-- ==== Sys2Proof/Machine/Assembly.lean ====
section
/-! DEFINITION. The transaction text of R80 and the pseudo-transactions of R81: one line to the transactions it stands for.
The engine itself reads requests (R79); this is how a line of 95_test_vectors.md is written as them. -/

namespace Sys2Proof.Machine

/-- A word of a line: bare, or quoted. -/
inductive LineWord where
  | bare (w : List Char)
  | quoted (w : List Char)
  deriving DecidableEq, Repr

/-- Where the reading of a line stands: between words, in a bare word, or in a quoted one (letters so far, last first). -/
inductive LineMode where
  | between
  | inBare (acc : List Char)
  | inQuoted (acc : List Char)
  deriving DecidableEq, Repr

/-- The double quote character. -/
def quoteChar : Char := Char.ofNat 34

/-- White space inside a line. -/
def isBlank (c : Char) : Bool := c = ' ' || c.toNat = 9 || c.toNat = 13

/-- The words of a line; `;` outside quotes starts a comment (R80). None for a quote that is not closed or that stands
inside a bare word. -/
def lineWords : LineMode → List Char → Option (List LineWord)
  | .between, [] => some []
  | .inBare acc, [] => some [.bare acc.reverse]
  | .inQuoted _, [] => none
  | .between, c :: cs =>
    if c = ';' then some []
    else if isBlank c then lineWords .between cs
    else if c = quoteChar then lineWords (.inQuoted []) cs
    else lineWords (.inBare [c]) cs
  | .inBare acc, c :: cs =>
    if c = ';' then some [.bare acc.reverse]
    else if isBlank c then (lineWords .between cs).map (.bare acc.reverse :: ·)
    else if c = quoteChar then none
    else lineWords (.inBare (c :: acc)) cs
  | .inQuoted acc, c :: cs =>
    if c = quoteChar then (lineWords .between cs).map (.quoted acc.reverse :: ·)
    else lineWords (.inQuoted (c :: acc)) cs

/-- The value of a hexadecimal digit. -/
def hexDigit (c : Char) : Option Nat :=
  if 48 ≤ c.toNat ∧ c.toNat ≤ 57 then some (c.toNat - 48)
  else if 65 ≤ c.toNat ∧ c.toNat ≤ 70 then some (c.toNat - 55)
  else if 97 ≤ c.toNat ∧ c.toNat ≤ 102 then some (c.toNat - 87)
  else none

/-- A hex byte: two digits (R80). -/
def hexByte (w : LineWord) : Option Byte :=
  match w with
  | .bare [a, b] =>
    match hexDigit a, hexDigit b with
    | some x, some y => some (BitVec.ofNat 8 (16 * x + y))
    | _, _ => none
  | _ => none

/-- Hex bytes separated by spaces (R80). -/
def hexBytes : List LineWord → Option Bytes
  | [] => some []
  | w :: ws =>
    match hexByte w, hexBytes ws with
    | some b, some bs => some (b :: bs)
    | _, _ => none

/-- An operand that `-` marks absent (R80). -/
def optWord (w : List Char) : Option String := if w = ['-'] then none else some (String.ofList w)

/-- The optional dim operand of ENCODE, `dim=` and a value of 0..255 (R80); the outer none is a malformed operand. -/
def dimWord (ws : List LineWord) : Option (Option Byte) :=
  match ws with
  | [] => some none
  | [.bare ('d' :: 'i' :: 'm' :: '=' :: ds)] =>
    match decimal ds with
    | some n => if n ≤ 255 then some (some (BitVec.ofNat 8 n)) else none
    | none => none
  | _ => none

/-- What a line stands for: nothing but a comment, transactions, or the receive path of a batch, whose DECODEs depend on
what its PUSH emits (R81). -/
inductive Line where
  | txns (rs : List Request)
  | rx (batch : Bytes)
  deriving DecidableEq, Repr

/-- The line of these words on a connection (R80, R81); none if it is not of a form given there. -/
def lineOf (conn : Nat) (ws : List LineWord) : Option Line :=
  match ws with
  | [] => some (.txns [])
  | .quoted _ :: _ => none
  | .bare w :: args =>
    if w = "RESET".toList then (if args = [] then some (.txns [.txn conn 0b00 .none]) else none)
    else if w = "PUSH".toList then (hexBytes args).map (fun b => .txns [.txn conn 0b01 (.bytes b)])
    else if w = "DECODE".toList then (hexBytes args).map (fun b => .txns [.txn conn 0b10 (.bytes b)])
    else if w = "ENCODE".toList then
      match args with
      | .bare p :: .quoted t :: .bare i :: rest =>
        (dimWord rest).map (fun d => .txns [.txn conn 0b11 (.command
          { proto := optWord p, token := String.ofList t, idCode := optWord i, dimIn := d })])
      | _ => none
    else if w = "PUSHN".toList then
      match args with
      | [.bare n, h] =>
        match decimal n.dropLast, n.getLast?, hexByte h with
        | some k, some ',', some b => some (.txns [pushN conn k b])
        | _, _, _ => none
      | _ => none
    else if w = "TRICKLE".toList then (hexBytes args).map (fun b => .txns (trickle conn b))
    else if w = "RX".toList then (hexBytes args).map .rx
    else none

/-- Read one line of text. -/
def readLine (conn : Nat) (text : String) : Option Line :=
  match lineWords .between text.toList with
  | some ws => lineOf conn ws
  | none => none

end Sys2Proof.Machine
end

★ ★ ★

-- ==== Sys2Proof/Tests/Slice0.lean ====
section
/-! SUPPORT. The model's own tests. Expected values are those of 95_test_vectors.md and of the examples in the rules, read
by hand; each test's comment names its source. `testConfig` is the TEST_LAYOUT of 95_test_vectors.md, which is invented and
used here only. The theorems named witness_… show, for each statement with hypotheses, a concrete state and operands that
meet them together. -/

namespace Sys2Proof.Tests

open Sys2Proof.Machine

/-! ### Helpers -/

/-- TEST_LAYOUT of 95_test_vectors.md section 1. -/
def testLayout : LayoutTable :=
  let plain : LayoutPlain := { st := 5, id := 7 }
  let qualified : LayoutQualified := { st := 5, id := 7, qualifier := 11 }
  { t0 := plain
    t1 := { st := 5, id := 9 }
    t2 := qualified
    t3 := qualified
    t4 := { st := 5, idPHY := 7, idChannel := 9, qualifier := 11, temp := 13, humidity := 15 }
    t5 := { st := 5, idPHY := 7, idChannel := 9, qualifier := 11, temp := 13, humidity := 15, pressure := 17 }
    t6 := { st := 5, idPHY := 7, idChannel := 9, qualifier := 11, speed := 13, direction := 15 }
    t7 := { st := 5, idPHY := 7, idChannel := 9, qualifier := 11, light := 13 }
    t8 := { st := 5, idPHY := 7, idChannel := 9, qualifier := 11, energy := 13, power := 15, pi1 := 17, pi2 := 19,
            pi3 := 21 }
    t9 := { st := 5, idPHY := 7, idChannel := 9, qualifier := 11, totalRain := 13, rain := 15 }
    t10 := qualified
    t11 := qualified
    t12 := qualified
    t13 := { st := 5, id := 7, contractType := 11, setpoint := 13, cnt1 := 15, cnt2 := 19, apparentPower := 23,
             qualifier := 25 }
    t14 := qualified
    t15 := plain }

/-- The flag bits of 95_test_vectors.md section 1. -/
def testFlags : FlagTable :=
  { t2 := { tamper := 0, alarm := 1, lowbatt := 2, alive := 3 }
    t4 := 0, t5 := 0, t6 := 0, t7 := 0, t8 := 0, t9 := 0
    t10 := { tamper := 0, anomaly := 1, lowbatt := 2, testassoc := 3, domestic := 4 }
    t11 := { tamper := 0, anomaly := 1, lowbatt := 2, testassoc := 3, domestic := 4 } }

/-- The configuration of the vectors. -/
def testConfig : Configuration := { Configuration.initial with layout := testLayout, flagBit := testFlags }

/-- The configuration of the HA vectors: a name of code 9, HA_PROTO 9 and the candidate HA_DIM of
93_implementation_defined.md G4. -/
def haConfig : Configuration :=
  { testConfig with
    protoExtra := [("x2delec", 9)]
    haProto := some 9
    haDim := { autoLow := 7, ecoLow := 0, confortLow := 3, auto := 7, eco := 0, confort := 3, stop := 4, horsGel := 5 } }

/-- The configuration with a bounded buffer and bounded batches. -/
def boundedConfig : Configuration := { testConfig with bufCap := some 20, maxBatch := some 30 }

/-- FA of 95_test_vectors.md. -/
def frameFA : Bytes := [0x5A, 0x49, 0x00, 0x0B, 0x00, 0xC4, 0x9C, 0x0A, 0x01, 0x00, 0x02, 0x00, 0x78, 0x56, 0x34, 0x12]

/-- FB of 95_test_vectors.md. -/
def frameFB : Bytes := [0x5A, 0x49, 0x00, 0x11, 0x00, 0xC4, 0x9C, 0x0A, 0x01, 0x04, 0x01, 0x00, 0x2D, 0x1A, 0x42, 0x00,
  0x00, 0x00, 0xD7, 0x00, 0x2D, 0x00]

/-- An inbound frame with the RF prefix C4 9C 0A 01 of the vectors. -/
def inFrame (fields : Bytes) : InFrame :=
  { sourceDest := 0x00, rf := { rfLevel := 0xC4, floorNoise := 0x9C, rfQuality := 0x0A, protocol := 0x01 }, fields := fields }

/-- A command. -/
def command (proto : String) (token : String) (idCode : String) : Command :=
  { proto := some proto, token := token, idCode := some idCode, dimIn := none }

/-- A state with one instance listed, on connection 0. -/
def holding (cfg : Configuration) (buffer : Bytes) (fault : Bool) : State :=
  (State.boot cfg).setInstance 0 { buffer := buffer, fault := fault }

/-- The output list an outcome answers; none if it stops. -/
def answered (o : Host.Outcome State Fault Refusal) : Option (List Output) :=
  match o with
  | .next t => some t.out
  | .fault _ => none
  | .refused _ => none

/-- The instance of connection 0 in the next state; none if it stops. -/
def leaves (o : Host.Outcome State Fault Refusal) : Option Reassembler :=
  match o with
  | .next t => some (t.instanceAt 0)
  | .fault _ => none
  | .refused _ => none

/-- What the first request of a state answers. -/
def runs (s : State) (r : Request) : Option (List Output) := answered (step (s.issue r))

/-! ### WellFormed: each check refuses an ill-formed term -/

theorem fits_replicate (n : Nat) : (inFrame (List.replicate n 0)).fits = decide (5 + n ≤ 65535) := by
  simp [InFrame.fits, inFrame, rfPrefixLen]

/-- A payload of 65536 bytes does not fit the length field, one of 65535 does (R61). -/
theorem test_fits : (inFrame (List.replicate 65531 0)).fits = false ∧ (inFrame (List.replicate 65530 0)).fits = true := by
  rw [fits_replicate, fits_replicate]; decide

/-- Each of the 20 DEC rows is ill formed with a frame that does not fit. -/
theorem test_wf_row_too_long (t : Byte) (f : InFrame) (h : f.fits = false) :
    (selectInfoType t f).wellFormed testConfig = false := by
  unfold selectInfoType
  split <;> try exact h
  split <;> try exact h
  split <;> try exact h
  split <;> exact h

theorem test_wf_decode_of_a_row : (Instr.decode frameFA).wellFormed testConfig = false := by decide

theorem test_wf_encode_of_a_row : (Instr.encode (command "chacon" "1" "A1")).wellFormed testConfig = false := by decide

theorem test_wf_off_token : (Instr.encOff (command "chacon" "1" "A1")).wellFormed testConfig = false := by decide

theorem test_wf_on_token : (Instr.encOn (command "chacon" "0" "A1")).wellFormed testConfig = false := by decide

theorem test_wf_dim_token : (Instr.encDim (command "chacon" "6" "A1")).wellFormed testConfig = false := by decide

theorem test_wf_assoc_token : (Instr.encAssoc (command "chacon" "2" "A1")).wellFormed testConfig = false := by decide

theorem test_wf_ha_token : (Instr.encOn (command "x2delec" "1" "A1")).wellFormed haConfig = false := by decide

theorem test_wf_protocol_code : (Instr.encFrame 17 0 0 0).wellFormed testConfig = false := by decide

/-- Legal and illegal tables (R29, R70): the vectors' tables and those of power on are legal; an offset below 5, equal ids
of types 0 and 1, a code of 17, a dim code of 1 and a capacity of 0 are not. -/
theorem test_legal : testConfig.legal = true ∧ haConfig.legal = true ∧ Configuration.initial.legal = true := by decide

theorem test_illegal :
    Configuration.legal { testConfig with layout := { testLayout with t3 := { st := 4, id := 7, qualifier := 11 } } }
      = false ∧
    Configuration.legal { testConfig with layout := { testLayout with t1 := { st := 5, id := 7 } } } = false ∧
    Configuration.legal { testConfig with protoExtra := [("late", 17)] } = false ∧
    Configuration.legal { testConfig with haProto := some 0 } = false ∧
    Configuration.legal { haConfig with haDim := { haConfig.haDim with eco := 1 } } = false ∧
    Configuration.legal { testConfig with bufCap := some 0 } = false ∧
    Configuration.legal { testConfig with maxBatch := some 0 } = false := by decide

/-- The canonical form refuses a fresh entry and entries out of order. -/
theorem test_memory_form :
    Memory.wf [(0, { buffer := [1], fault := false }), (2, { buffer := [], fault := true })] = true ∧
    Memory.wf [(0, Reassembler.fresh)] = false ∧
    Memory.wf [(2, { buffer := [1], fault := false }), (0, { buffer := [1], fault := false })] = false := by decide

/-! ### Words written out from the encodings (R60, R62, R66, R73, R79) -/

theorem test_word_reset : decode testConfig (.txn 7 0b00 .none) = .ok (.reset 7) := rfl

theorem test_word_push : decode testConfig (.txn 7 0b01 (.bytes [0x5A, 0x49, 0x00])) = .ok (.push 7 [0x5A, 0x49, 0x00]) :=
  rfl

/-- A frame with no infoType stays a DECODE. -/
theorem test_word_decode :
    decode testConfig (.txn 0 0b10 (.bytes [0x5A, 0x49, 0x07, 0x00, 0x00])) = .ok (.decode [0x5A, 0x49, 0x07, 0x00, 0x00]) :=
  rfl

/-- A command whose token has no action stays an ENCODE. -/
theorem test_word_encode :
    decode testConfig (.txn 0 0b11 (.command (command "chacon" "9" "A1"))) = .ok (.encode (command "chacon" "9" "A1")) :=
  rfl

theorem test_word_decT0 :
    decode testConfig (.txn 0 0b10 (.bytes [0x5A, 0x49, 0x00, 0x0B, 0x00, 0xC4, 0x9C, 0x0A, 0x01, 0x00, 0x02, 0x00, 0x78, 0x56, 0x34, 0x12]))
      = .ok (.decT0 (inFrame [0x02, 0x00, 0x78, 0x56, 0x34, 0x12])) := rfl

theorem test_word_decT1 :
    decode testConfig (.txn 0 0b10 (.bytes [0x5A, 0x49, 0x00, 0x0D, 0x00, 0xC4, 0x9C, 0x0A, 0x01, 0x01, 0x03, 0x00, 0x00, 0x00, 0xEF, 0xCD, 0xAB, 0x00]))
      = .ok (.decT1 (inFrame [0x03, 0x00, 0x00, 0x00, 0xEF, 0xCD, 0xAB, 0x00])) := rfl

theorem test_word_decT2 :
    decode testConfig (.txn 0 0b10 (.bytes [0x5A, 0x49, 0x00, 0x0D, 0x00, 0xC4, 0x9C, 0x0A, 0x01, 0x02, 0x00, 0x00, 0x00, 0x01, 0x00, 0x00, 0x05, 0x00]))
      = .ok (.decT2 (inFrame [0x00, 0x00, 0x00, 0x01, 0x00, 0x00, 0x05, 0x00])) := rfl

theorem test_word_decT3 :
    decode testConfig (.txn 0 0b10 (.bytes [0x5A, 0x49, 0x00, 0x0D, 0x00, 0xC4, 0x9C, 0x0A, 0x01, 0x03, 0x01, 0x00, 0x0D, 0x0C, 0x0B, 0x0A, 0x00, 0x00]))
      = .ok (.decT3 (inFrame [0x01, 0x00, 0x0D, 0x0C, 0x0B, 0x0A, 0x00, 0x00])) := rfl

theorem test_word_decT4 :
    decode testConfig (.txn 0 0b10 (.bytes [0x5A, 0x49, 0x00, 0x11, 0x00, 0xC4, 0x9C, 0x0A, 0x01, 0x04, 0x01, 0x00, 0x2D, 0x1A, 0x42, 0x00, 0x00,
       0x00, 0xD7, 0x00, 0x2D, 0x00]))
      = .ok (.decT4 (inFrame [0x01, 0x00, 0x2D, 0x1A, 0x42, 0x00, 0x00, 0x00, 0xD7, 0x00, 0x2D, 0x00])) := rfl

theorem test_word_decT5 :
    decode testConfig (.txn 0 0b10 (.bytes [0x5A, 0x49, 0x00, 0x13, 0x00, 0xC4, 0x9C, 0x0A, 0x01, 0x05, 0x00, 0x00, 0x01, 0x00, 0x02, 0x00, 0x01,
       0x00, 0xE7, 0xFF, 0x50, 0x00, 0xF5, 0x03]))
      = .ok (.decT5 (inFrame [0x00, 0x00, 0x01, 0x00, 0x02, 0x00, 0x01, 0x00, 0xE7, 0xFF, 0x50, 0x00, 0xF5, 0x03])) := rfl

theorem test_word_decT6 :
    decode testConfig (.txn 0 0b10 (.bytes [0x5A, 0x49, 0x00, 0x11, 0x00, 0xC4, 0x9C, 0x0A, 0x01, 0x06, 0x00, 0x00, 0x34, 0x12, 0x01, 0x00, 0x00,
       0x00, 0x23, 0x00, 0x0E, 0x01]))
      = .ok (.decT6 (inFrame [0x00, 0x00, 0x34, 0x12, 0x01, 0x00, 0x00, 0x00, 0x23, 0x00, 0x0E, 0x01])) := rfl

★ ★ ★

### THE PROBLEM
Your task is to gather all lines from the entries above that hold the word "comment".

### FINISHED TASK
/-- The words of a line; `;` outside quotes starts a comment (R80). None for a quote that is not closed or that stands
/-- What a line stands for: nothing but a comment, transactions, or the receive path of a batch, whose DECODEs depend on
by hand; each test's comment names its source. `testConfig` is the TEST_LAYOUT of 95_test_vectors.md, which is invented and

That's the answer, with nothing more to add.